### What this task involves:
From the entries below, please output exactly the lines starting at the one containing "(s.setPort x).re = s.re := rfl" and ending at the one containing "(s.setParams x).cu = s.cu := rfl", both included.

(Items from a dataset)

________________________

-- ==== Sys2Proof/Laws/State.lean ====
section
/-! SUPPORT. One lemma per field per setter of `State`, true by rfl, so that no proof unfolds a record update. -/

set_option Elab.async false

namespace Sys2Proof.Machine.State

variable (s : State)

section Pending
variable (x : List Instr)
@[simp] theorem setPending_pending : (s.setPending x).pending = x := rfl
@[simp] theorem setPending_drawn : (s.setPending x).drawn = s.drawn := rfl
@[simp] theorem setPending_pins : (s.setPending x).pins = s.pins := rfl
@[simp] theorem setPending_port : (s.setPending x).port = s.port := rfl
@[simp] theorem setPending_params : (s.setPending x).params = s.params := rfl
@[simp] theorem setPending_out : (s.setPending x).out = s.out := rfl
@[simp] theorem setPending_inb : (s.setPending x).inb = s.inb := rfl
@[simp] theorem setPending_rq : (s.setPending x).rq = s.rq := rfl
@[simp] theorem setPending_cu : (s.setPending x).cu = s.cu := rfl
@[simp] theorem setPending_mp : (s.setPending x).mp = s.mp := rfl
@[simp] theorem setPending_da : (s.setPending x).da = s.da := rfl
@[simp] theorem setPending_lc : (s.setPending x).lc = s.lc := rfl
@[simp] theorem setPending_lanes : (s.setPending x).lanes = s.lanes := rfl
@[simp] theorem setPending_ts : (s.setPending x).ts = s.ts := rfl
@[simp] theorem setPending_rc : (s.setPending x).rc = s.rc := rfl
@[simp] theorem setPending_au : (s.setPending x).au = s.au := rfl
@[simp] theorem setPending_dm : (s.setPending x).dm = s.dm := rfl
@[simp] theorem setPending_re : (s.setPending x).re = s.re := rfl
@[simp] theorem setPending_fu : (s.setPending x).fu = s.fu := rfl
@[simp] theorem setPending_al : (s.setPending x).al = s.al := rfl
@[simp] theorem setPending_counters : (s.setPending x).counters = s.counters := rfl
@[simp] theorem setPending_setPending (y : List Instr) : (s.setPending y).setPending x = s.setPending x := rfl
end Pending

section Drawn
variable (x : Nat)
@[simp] theorem setDrawn_pending : (s.setDrawn x).pending = s.pending := rfl
@[simp] theorem setDrawn_drawn : (s.setDrawn x).drawn = x := rfl
@[simp] theorem setDrawn_pins : (s.setDrawn x).pins = s.pins := rfl
@[simp] theorem setDrawn_port : (s.setDrawn x).port = s.port := rfl
@[simp] theorem setDrawn_params : (s.setDrawn x).params = s.params := rfl
@[simp] theorem setDrawn_out : (s.setDrawn x).out = s.out := rfl
@[simp] theorem setDrawn_inb : (s.setDrawn x).inb = s.inb := rfl
@[simp] theorem setDrawn_rq : (s.setDrawn x).rq = s.rq := rfl
@[simp] theorem setDrawn_cu : (s.setDrawn x).cu = s.cu := rfl
@[simp] theorem setDrawn_mp : (s.setDrawn x).mp = s.mp := rfl
@[simp] theorem setDrawn_da : (s.setDrawn x).da = s.da := rfl
@[simp] theorem setDrawn_lc : (s.setDrawn x).lc = s.lc := rfl
@[simp] theorem setDrawn_lanes : (s.setDrawn x).lanes = s.lanes := rfl
@[simp] theorem setDrawn_ts : (s.setDrawn x).ts = s.ts := rfl
@[simp] theorem setDrawn_rc : (s.setDrawn x).rc = s.rc := rfl
@[simp] theorem setDrawn_au : (s.setDrawn x).au = s.au := rfl
@[simp] theorem setDrawn_dm : (s.setDrawn x).dm = s.dm := rfl
@[simp] theorem setDrawn_re : (s.setDrawn x).re = s.re := rfl
@[simp] theorem setDrawn_fu : (s.setDrawn x).fu = s.fu := rfl
@[simp] theorem setDrawn_al : (s.setDrawn x).al = s.al := rfl
@[simp] theorem setDrawn_counters : (s.setDrawn x).counters = s.counters := rfl
@[simp] theorem setDrawn_setDrawn (y : Nat) : (s.setDrawn y).setDrawn x = s.setDrawn x := rfl
end Drawn

section Pins
variable (x : Pins)
@[simp] theorem setPins_pending : (s.setPins x).pending = s.pending := rfl
@[simp] theorem setPins_drawn : (s.setPins x).drawn = s.drawn := rfl
@[simp] theorem setPins_pins : (s.setPins x).pins = x := rfl
@[simp] theorem setPins_port : (s.setPins x).port = s.port := rfl
@[simp] theorem setPins_params : (s.setPins x).params = s.params := rfl
@[simp] theorem setPins_out : (s.setPins x).out = s.out := rfl
@[simp] theorem setPins_inb : (s.setPins x).inb = s.inb := rfl
@[simp] theorem setPins_rq : (s.setPins x).rq = s.rq := rfl
@[simp] theorem setPins_cu : (s.setPins x).cu = s.cu := rfl
@[simp] theorem setPins_mp : (s.setPins x).mp = s.mp := rfl
@[simp] theorem setPins_da : (s.setPins x).da = s.da := rfl
@[simp] theorem setPins_lc : (s.setPins x).lc = s.lc := rfl
@[simp] theorem setPins_lanes : (s.setPins x).lanes = s.lanes := rfl
@[simp] theorem setPins_ts : (s.setPins x).ts = s.ts := rfl
@[simp] theorem setPins_rc : (s.setPins x).rc = s.rc := rfl
@[simp] theorem setPins_au : (s.setPins x).au = s.au := rfl
@[simp] theorem setPins_dm : (s.setPins x).dm = s.dm := rfl
@[simp] theorem setPins_re : (s.setPins x).re = s.re := rfl
@[simp] theorem setPins_fu : (s.setPins x).fu = s.fu := rfl
@[simp] theorem setPins_al : (s.setPins x).al = s.al := rfl
@[simp] theorem setPins_counters : (s.setPins x).counters = s.counters := rfl
@[simp] theorem setPins_setPins (y : Pins) : (s.setPins y).setPins x = s.setPins x := rfl
end Pins

section Port
variable (x : Port)
@[simp] theorem setPort_pending : (s.setPort x).pending = s.pending := rfl
@[simp] theorem setPort_drawn : (s.setPort x).drawn = s.drawn := rfl
@[simp] theorem setPort_pins : (s.setPort x).pins = s.pins := rfl
@[simp] theorem setPort_port : (s.setPort x).port = x := rfl
@[simp] theorem setPort_params : (s.setPort x).params = s.params := rfl
@[simp] theorem setPort_out : (s.setPort x).out = s.out := rfl
@[simp] theorem setPort_inb : (s.setPort x).inb = s.inb := rfl
@[simp] theorem setPort_rq : (s.setPort x).rq = s.rq := rfl
@[simp] theorem setPort_cu : (s.setPort x).cu = s.cu := rfl
@[simp] theorem setPort_mp : (s.setPort x).mp = s.mp := rfl
@[simp] theorem setPort_da : (s.setPort x).da = s.da := rfl
@[simp] theorem setPort_lc : (s.setPort x).lc = s.lc := rfl
@[simp] theorem setPort_lanes : (s.setPort x).lanes = s.lanes := rfl
@[simp] theorem setPort_ts : (s.setPort x).ts = s.ts := rfl
@[simp] theorem setPort_rc : (s.setPort x).rc = s.rc := rfl
@[simp] theorem setPort_au : (s.setPort x).au = s.au := rfl
@[simp] theorem setPort_dm : (s.setPort x).dm = s.dm := rfl
@[simp] theorem setPort_re : (s.setPort x).re = s.re := rfl
@[simp] theorem setPort_fu : (s.setPort x).fu = s.fu := rfl
@[simp] theorem setPort_al : (s.setPort x).al = s.al := rfl
@[simp] theorem setPort_counters : (s.setPort x).counters = s.counters := rfl
@[simp] theorem setPort_setPort (y : Port) : (s.setPort y).setPort x = s.setPort x := rfl
end Port

section Params
variable (x : Params)
@[simp] theorem setParams_pending : (s.setParams x).pending = s.pending := rfl
@[simp] theorem setParams_drawn : (s.setParams x).drawn = s.drawn := rfl
@[simp] theorem setParams_pins : (s.setParams x).pins = s.pins := rfl
@[simp] theorem setParams_port : (s.setParams x).port = s.port := rfl
@[simp] theorem setParams_params : (s.setParams x).params = x := rfl
@[simp] theorem setParams_out : (s.setParams x).out = s.out := rfl
@[simp] theorem setParams_inb : (s.setParams x).inb = s.inb := rfl
@[simp] theorem setParams_rq : (s.setParams x).rq = s.rq := rfl
@[simp] theorem setParams_cu : (s.setParams x).cu = s.cu := rfl
@[simp] theorem setParams_mp : (s.setParams x).mp = s.mp := rfl
@[simp] theorem setParams_da : (s.setParams x).da = s.da := rfl
@[simp] theorem setParams_lc : (s.setParams x).lc = s.lc := rfl
@[simp] theorem setParams_lanes : (s.setParams x).lanes = s.lanes := rfl
@[simp] theorem setParams_ts : (s.setParams x).ts = s.ts := rfl
@[simp] theorem setParams_rc : (s.setParams x).rc = s.rc := rfl
@[simp] theorem setParams_au : (s.setParams x).au = s.au := rfl
@[simp] theorem setParams_dm : (s.setParams x).dm = s.dm := rfl
@[simp] theorem setParams_re : (s.setParams x).re = s.re := rfl
@[simp] theorem setParams_fu : (s.setParams x).fu = s.fu := rfl
@[simp] theorem setParams_al : (s.setParams x).al = s.al := rfl
@[simp] theorem setParams_counters : (s.setParams x).counters = s.counters := rfl
@[simp] theorem setParams_setParams (y : Params) : (s.setParams y).setParams x = s.setParams x := rfl
end Params

section Out
variable (x : Vector OutWindow 8)
@[simp] theorem setOut_pending : (s.setOut x).pending = s.pending := rfl
@[simp] theorem setOut_drawn : (s.setOut x).drawn = s.drawn := rfl
@[simp] theorem setOut_pins : (s.setOut x).pins = s.pins := rfl
@[simp] theorem setOut_port : (s.setOut x).port = s.port := rfl
@[simp] theorem setOut_params : (s.setOut x).params = s.params := rfl
@[simp] theorem setOut_out : (s.setOut x).out = x := rfl
@[simp] theorem setOut_inb : (s.setOut x).inb = s.inb := rfl
@[simp] theorem setOut_rq : (s.setOut x).rq = s.rq := rfl
@[simp] theorem setOut_cu : (s.setOut x).cu = s.cu := rfl
@[simp] theorem setOut_mp : (s.setOut x).mp = s.mp := rfl
@[simp] theorem setOut_da : (s.setOut x).da = s.da := rfl
@[simp] theorem setOut_lc : (s.setOut x).lc = s.lc := rfl
@[simp] theorem setOut_lanes : (s.setOut x).lanes = s.lanes := rfl
@[simp] theorem setOut_ts : (s.setOut x).ts = s.ts := rfl
@[simp] theorem setOut_rc : (s.setOut x).rc = s.rc := rfl
@[simp] theorem setOut_au : (s.setOut x).au = s.au := rfl
@[simp] theorem setOut_dm : (s.setOut x).dm = s.dm := rfl
@[simp] theorem setOut_re : (s.setOut x).re = s.re := rfl
@[simp] theorem setOut_fu : (s.setOut x).fu = s.fu := rfl
@[simp] theorem setOut_al : (s.setOut x).al = s.al := rfl
@[simp] theorem setOut_counters : (s.setOut x).counters = s.counters := rfl
@[simp] theorem setOut_setOut (y : Vector OutWindow 8) : (s.setOut y).setOut x = s.setOut x := rfl
end Out

section Inb
variable (x : Vector InWindow 8)
@[simp] theorem setInb_pending : (s.setInb x).pending = s.pending := rfl
@[simp] theorem setInb_drawn : (s.setInb x).drawn = s.drawn := rfl
@[simp] theorem setInb_pins : (s.setInb x).pins = s.pins := rfl
@[simp] theorem setInb_port : (s.setInb x).port = s.port := rfl
@[simp] theorem setInb_params : (s.setInb x).params = s.params := rfl
@[simp] theorem setInb_out : (s.setInb x).out = s.out := rfl
@[simp] theorem setInb_inb : (s.setInb x).inb = x := rfl
@[simp] theorem setInb_rq : (s.setInb x).rq = s.rq := rfl
@[simp] theorem setInb_cu : (s.setInb x).cu = s.cu := rfl
@[simp] theorem setInb_mp : (s.setInb x).mp = s.mp := rfl
@[simp] theorem setInb_da : (s.setInb x).da = s.da := rfl
@[simp] theorem setInb_lc : (s.setInb x).lc = s.lc := rfl
@[simp] theorem setInb_lanes : (s.setInb x).lanes = s.lanes := rfl
@[simp] theorem setInb_ts : (s.setInb x).ts = s.ts := rfl
@[simp] theorem setInb_rc : (s.setInb x).rc = s.rc := rfl
@[simp] theorem setInb_au : (s.setInb x).au = s.au := rfl
@[simp] theorem setInb_dm : (s.setInb x).dm = s.dm := rfl
@[simp] theorem setInb_re : (s.setInb x).re = s.re := rfl
@[simp] theorem setInb_fu : (s.setInb x).fu = s.fu := rfl
@[simp] theorem setInb_al : (s.setInb x).al = s.al := rfl
@[simp] theorem setInb_counters : (s.setInb x).counters = s.counters := rfl
@[simp] theorem setInb_setInb (y : Vector InWindow 8) : (s.setInb y).setInb x = s.setInb x := rfl
end Inb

________________________

### Your solution:
@[simp] theorem setPort_re : (s.setPort x).re = s.re := rfl
@[simp] theorem setPort_fu : (s.setPort x).fu = s.fu := rfl
@[simp] theorem setPort_al : (s.setPort x).al = s.al := rfl
@[simp] theorem setPort_counters : (s.setPort x).counters = s.counters := rfl
@[simp] theorem setPort_setPort (y : Port) : (s.setPort y).setPort x = s.setPort x := rfl
end Port

section Params
variable (x : Params)
@[simp] theorem setParams_pending : (s.setParams x).pending = s.pending := rfl
@[simp] theorem setParams_drawn : (s.setParams x).drawn = s.drawn := rfl
@[simp] theorem setParams_pins : (s.setParams x).pins = s.pins := rfl
@[simp] theorem setParams_port : (s.setParams x).port = s.port := rfl
@[simp] theorem setParams_params : (s.setParams x).params = x := rfl
@[simp] theorem setParams_out : (s.setParams x).out = s.out := rfl
@[simp] theorem setParams_inb : (s.setParams x).inb = s.inb := rfl
@[simp] theorem setParams_rq : (s.setParams x).rq = s.rq := rfl
@[simp] theorem setParams_cu : (s.setParams x).cu = s.cu := rfl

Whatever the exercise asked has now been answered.